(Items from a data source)
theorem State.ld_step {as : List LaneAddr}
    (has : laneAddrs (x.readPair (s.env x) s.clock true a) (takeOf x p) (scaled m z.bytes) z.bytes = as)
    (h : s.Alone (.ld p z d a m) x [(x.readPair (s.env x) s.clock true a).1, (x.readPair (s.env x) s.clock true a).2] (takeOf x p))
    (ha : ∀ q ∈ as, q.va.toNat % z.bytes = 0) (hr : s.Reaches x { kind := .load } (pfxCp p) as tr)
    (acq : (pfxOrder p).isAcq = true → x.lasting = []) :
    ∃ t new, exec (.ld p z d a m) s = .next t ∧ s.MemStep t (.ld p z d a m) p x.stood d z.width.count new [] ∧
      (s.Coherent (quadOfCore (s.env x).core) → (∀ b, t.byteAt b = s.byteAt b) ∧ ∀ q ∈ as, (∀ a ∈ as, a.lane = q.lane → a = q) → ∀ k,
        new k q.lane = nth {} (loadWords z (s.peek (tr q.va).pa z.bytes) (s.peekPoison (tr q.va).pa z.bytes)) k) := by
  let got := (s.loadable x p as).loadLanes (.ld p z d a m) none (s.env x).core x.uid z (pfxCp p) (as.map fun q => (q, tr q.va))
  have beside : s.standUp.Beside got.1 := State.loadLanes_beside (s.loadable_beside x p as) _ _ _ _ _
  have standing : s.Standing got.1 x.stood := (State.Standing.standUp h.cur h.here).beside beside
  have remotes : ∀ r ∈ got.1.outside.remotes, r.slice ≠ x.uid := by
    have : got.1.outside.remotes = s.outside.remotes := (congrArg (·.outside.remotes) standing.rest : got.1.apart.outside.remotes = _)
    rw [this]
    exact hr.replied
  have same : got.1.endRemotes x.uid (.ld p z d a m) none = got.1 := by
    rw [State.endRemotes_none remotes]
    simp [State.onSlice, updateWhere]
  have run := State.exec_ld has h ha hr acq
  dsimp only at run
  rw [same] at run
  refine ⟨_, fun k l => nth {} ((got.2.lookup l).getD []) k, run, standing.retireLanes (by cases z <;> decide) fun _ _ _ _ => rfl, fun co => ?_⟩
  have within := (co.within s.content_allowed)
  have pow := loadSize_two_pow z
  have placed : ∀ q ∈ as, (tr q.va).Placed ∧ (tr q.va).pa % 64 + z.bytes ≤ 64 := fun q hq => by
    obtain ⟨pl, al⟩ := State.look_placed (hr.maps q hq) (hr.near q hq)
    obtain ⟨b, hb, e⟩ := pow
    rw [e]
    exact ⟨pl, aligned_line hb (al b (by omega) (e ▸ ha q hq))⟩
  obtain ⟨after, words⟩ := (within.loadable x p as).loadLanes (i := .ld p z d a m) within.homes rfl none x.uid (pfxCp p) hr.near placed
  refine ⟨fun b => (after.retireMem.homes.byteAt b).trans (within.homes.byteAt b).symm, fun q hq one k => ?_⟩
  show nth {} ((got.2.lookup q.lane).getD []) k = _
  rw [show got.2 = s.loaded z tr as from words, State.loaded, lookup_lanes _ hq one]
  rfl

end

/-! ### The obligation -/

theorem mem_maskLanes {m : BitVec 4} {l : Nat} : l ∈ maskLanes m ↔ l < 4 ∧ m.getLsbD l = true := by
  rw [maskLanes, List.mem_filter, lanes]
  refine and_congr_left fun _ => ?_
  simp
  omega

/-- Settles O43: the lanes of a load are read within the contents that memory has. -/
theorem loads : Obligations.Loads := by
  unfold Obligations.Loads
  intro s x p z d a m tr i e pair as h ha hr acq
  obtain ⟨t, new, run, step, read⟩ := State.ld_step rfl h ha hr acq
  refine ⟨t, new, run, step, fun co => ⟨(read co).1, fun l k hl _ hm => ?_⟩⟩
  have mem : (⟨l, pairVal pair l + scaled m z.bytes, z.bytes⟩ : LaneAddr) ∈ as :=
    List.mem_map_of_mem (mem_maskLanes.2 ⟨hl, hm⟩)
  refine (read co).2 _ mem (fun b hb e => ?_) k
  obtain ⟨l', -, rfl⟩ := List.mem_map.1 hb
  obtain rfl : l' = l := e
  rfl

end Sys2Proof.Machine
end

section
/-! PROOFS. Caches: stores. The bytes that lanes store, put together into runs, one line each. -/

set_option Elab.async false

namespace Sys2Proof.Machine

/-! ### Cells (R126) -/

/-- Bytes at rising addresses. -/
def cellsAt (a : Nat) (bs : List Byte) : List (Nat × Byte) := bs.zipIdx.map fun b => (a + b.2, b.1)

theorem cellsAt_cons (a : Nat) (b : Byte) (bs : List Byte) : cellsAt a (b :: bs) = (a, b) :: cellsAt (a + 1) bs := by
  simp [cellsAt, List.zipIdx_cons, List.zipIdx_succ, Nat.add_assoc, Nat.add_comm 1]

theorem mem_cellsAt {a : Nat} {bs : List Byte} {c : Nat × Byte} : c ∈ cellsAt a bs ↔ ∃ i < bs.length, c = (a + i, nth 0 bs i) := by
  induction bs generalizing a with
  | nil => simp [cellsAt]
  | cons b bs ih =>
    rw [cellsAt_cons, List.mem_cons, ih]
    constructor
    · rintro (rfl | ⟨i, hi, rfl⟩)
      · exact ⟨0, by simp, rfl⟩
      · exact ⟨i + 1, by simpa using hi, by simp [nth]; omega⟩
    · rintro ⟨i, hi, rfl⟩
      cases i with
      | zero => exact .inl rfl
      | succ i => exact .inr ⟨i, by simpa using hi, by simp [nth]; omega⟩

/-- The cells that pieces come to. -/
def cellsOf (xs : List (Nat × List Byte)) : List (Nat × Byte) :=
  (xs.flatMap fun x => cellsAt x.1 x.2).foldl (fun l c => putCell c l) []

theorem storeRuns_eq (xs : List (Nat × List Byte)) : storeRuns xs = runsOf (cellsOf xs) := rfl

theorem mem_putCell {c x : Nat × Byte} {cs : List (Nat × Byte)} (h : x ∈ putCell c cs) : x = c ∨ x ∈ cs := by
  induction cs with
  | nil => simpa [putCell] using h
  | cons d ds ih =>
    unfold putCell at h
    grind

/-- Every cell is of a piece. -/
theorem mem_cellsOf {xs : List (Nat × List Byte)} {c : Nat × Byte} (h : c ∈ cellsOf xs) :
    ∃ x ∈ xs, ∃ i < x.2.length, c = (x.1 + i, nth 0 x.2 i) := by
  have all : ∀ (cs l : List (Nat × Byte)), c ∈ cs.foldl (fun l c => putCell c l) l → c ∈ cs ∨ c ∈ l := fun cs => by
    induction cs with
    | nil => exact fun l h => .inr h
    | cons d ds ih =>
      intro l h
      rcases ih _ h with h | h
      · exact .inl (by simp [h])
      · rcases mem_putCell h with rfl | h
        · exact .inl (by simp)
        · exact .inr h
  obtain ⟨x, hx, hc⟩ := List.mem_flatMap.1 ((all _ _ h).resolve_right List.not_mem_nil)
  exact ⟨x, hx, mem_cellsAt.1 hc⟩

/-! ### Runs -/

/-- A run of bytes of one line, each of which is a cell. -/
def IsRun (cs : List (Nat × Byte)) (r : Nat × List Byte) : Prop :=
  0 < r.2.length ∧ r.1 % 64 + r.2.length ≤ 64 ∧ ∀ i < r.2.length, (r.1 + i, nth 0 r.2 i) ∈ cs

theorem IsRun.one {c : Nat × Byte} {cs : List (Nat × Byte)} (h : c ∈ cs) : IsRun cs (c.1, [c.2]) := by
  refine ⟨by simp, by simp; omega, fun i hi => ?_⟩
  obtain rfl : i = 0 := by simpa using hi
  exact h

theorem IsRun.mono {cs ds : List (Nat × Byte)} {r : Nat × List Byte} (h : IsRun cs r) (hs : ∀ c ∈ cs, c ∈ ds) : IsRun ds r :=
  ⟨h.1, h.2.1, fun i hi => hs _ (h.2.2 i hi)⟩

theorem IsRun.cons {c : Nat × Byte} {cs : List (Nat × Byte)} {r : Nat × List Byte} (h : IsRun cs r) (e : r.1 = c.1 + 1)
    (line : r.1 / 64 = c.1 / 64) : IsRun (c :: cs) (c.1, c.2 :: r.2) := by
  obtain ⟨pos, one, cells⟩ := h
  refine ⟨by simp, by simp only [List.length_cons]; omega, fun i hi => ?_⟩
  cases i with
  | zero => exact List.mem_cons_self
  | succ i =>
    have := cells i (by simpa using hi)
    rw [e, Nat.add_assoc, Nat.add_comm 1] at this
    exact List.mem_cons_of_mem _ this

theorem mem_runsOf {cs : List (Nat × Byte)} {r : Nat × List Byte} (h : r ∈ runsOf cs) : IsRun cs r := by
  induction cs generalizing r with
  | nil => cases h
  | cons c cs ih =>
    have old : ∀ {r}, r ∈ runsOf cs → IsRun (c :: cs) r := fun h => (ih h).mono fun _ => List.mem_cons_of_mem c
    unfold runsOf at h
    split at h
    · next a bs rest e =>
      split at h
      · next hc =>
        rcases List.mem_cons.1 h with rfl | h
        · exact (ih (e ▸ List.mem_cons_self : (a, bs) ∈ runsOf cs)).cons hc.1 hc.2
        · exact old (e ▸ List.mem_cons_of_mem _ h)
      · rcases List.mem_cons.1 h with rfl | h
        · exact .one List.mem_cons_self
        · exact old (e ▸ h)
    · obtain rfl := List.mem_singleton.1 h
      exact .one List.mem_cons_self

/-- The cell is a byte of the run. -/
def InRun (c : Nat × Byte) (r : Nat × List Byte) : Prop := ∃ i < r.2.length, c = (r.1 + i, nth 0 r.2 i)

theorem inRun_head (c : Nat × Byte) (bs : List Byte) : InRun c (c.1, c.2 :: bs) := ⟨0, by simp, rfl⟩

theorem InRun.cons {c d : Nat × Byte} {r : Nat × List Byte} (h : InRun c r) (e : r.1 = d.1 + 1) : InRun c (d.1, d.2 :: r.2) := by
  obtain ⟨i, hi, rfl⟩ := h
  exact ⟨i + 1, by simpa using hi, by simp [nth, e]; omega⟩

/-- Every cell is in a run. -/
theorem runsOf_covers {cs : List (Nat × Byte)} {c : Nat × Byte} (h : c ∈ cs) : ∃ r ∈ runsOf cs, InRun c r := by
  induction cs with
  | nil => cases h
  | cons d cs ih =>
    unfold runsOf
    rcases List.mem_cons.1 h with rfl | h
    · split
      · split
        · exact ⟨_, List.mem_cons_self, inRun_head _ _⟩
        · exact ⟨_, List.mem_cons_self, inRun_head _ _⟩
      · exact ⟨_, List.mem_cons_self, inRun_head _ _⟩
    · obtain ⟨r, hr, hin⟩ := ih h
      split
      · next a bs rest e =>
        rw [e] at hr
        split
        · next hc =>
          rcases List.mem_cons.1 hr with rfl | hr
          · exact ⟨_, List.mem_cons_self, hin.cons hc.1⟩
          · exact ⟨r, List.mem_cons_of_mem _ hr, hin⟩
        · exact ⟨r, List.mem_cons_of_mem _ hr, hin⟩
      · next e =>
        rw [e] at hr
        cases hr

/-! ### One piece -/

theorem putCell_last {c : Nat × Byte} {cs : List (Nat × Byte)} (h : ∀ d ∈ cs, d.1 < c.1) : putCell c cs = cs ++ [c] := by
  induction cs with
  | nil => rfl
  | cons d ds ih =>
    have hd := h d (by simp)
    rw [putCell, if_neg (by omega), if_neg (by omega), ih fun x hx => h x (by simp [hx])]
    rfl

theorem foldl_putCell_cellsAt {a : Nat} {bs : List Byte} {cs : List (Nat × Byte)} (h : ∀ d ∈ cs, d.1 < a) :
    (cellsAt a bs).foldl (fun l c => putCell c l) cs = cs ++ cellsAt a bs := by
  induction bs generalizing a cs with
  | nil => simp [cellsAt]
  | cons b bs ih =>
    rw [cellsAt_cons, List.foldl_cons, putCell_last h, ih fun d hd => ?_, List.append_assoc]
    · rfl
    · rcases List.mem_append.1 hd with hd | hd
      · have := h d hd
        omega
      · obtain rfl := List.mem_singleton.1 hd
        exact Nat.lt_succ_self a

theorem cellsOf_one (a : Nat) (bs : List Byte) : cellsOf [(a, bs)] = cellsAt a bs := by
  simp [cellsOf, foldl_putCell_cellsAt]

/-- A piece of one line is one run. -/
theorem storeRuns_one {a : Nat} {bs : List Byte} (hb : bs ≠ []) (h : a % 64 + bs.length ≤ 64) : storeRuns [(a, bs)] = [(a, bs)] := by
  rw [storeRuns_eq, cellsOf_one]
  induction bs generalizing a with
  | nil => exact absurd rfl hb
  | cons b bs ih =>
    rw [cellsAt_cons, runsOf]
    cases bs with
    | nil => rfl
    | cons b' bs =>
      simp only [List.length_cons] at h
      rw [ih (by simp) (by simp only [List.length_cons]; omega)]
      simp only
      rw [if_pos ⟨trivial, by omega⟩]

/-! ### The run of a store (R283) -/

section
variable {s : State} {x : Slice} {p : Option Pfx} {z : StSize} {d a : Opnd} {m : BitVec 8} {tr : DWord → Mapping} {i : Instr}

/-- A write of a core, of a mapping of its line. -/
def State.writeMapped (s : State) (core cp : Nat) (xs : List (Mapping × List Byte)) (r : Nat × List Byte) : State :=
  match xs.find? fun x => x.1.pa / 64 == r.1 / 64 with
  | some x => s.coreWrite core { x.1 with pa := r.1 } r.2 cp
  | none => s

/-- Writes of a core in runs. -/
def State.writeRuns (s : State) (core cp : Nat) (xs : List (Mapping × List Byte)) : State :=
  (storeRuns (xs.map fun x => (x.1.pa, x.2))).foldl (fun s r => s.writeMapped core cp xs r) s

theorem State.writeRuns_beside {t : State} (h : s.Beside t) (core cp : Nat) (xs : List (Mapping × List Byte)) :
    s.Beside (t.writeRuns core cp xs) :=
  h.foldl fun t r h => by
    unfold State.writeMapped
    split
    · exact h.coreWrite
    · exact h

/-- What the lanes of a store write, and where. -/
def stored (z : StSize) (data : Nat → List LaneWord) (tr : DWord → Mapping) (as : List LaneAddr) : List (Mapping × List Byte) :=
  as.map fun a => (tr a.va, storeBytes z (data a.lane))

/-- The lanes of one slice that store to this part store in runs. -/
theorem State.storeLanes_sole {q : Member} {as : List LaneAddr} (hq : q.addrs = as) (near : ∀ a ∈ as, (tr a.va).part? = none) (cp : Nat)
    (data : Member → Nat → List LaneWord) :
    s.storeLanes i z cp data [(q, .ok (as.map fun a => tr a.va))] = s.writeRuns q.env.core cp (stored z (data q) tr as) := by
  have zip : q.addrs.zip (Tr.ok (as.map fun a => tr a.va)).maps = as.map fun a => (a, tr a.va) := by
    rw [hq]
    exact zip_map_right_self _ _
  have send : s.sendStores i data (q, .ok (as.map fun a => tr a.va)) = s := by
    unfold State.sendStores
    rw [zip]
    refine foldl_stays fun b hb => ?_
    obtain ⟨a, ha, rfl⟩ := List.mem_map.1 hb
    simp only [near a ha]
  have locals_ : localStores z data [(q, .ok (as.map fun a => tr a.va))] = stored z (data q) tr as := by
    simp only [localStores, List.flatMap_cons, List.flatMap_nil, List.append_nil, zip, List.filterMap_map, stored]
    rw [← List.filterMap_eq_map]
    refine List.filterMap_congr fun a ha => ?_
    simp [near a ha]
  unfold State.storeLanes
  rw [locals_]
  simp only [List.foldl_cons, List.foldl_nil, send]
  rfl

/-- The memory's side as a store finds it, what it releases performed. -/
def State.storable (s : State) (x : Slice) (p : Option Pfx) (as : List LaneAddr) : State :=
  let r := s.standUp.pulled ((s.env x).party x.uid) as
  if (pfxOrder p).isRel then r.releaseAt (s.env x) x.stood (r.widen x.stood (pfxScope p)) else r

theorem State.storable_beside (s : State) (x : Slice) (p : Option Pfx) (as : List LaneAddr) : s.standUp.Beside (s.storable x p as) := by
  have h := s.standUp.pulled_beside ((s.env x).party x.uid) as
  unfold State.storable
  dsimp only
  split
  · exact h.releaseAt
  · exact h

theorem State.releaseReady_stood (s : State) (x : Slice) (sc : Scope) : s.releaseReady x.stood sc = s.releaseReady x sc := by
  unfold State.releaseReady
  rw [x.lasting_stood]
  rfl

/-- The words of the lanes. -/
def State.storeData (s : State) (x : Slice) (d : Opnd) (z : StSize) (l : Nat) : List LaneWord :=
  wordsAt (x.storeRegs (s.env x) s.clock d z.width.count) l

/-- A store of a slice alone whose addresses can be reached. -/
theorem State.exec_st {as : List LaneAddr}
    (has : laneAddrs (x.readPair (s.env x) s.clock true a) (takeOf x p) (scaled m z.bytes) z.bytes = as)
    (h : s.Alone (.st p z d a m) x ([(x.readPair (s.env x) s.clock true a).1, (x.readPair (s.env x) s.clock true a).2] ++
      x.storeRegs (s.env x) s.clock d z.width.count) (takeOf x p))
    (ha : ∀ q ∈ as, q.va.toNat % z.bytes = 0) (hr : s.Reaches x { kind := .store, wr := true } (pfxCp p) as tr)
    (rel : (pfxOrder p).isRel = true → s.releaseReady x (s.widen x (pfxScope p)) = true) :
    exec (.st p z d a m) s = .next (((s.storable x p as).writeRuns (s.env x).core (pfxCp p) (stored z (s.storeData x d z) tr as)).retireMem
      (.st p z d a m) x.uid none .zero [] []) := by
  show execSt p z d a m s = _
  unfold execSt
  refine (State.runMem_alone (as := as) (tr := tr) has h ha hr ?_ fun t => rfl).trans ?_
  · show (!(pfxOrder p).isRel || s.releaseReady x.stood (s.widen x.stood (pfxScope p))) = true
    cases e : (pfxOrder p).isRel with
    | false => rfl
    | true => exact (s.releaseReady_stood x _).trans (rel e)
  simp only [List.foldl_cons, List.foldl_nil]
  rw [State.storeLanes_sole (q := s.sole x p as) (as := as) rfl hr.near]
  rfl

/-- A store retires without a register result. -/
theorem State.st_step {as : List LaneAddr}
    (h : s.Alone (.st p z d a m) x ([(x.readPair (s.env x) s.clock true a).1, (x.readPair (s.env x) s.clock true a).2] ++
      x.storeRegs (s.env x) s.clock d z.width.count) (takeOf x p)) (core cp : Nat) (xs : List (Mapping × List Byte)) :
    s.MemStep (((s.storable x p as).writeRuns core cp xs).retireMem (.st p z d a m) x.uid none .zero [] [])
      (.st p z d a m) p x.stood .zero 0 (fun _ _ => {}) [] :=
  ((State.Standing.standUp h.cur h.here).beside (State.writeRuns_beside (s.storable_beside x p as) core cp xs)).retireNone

...

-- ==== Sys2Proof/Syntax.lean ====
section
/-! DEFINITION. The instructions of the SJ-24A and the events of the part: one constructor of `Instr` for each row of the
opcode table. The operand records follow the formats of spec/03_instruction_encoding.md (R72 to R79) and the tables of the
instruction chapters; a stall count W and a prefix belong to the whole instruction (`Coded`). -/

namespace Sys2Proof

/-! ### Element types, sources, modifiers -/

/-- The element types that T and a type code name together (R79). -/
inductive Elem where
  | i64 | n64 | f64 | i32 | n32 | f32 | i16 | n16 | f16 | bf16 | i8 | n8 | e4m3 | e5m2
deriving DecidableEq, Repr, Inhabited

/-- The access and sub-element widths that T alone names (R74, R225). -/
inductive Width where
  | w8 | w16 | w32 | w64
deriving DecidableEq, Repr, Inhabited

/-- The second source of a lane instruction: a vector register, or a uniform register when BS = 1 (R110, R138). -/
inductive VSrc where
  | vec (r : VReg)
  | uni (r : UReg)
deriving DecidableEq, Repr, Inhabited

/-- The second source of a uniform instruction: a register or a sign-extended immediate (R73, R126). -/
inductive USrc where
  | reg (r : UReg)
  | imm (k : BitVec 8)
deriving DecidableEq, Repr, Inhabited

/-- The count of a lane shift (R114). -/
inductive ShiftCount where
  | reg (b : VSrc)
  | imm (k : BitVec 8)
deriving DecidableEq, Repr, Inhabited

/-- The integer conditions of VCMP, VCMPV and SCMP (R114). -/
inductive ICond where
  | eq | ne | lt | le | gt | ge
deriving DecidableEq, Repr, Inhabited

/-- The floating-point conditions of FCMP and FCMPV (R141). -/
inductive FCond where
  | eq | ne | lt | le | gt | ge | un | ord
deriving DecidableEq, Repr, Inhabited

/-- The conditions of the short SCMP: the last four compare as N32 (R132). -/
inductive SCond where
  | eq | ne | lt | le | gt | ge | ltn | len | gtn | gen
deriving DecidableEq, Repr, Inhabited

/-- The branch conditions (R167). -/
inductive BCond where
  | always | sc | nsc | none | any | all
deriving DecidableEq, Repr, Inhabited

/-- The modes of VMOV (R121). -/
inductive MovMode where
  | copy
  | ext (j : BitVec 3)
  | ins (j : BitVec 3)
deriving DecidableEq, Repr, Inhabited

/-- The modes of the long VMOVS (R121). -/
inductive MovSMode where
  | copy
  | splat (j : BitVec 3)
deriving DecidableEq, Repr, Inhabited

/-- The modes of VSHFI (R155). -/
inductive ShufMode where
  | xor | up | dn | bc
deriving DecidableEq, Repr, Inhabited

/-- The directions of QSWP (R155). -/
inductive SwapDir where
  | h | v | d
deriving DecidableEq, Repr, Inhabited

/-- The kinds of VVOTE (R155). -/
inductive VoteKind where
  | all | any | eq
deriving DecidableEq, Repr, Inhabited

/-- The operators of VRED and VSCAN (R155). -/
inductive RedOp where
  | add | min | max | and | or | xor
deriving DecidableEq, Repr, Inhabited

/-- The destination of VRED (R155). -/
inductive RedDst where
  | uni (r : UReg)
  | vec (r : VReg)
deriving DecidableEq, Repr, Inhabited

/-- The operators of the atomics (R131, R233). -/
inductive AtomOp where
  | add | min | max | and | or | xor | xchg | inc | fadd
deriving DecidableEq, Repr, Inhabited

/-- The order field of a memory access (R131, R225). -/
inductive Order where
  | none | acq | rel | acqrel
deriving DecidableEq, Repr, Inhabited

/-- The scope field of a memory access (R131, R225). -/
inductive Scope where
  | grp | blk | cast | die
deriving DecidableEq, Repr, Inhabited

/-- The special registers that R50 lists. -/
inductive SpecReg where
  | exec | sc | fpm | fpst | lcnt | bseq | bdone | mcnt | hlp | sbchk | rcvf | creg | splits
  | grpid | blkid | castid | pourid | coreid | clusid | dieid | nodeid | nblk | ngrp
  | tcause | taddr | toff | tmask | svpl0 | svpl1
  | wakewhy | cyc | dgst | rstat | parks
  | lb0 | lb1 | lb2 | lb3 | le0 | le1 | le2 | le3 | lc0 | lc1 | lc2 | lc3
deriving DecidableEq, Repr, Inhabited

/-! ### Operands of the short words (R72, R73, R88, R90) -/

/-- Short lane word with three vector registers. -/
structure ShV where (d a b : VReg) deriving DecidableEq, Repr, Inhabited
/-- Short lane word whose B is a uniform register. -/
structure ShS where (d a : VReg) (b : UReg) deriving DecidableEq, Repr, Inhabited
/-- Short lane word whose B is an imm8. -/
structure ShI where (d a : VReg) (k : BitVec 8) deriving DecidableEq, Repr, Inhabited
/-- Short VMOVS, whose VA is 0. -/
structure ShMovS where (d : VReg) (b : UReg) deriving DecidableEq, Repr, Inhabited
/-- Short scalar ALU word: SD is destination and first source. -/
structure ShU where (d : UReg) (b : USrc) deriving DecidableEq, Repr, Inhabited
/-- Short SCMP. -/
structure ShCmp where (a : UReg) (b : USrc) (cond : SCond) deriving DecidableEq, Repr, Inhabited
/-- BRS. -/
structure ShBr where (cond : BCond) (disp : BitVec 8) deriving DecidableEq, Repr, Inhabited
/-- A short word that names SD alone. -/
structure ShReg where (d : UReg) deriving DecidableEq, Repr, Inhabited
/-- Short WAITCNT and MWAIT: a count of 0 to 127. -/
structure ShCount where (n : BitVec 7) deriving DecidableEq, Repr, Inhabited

* * *

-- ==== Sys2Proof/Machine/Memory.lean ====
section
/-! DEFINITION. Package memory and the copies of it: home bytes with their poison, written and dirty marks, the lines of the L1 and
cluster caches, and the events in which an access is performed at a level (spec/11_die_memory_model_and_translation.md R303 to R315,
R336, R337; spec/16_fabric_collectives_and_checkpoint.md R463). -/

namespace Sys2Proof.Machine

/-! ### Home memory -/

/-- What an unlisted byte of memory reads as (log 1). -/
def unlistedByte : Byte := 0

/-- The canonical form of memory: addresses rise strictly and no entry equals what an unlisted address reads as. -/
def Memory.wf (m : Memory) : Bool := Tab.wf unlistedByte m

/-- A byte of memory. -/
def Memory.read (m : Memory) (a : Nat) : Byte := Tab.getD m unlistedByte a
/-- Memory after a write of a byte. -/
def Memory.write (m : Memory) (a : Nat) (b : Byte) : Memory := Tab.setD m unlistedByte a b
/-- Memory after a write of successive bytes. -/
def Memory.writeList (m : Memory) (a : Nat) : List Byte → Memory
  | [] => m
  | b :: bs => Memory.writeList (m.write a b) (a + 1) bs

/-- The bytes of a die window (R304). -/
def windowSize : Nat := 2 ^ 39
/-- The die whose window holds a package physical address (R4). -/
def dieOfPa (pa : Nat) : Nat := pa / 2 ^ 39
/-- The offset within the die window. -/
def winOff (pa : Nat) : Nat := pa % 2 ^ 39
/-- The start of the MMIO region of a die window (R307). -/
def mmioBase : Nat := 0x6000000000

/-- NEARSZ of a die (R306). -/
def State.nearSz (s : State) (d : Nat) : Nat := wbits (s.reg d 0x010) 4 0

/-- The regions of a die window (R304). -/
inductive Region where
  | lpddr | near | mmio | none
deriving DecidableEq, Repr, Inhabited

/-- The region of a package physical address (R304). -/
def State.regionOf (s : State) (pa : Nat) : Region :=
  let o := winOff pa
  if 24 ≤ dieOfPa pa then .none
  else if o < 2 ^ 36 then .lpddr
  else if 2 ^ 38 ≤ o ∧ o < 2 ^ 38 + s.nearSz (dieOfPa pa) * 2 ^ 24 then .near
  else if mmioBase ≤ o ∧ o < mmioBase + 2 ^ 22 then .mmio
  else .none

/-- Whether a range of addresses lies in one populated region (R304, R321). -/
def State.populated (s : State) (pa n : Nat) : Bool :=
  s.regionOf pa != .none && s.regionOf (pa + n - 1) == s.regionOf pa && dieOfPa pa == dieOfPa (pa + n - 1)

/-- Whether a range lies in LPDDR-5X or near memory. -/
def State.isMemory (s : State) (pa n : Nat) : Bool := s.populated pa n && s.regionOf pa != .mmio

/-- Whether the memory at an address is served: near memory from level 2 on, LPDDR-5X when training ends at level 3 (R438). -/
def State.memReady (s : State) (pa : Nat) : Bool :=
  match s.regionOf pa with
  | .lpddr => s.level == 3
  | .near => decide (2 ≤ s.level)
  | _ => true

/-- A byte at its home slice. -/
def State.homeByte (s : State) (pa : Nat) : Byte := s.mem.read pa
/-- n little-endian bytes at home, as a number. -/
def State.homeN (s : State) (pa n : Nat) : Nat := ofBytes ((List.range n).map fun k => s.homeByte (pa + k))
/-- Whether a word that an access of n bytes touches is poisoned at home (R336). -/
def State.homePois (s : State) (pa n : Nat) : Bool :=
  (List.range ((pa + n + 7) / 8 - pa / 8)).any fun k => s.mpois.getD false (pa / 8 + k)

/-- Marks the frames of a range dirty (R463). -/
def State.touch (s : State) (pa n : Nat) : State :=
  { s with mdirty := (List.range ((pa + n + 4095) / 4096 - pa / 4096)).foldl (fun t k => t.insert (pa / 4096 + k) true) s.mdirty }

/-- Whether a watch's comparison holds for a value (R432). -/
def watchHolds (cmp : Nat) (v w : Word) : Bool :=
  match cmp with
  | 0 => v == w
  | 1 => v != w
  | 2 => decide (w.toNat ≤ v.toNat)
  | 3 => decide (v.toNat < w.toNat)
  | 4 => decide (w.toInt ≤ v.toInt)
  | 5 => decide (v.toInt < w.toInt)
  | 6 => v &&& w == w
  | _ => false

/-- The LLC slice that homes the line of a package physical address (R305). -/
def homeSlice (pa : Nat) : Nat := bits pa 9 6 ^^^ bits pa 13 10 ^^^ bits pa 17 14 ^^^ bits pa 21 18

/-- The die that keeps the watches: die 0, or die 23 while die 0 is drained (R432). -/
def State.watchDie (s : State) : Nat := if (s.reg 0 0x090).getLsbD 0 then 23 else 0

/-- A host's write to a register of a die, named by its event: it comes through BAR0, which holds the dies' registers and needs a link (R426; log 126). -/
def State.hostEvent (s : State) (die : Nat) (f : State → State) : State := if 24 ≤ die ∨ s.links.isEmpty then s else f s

* [EXERCISE AIM]
If a line above contains the word "party", list it.

* [TASK RESPONSE]
  let r := s.standUp.pulled ((s.env x).party x.uid) as
  have h := s.standUp.pulled_beside ((s.env x).party x.uid) as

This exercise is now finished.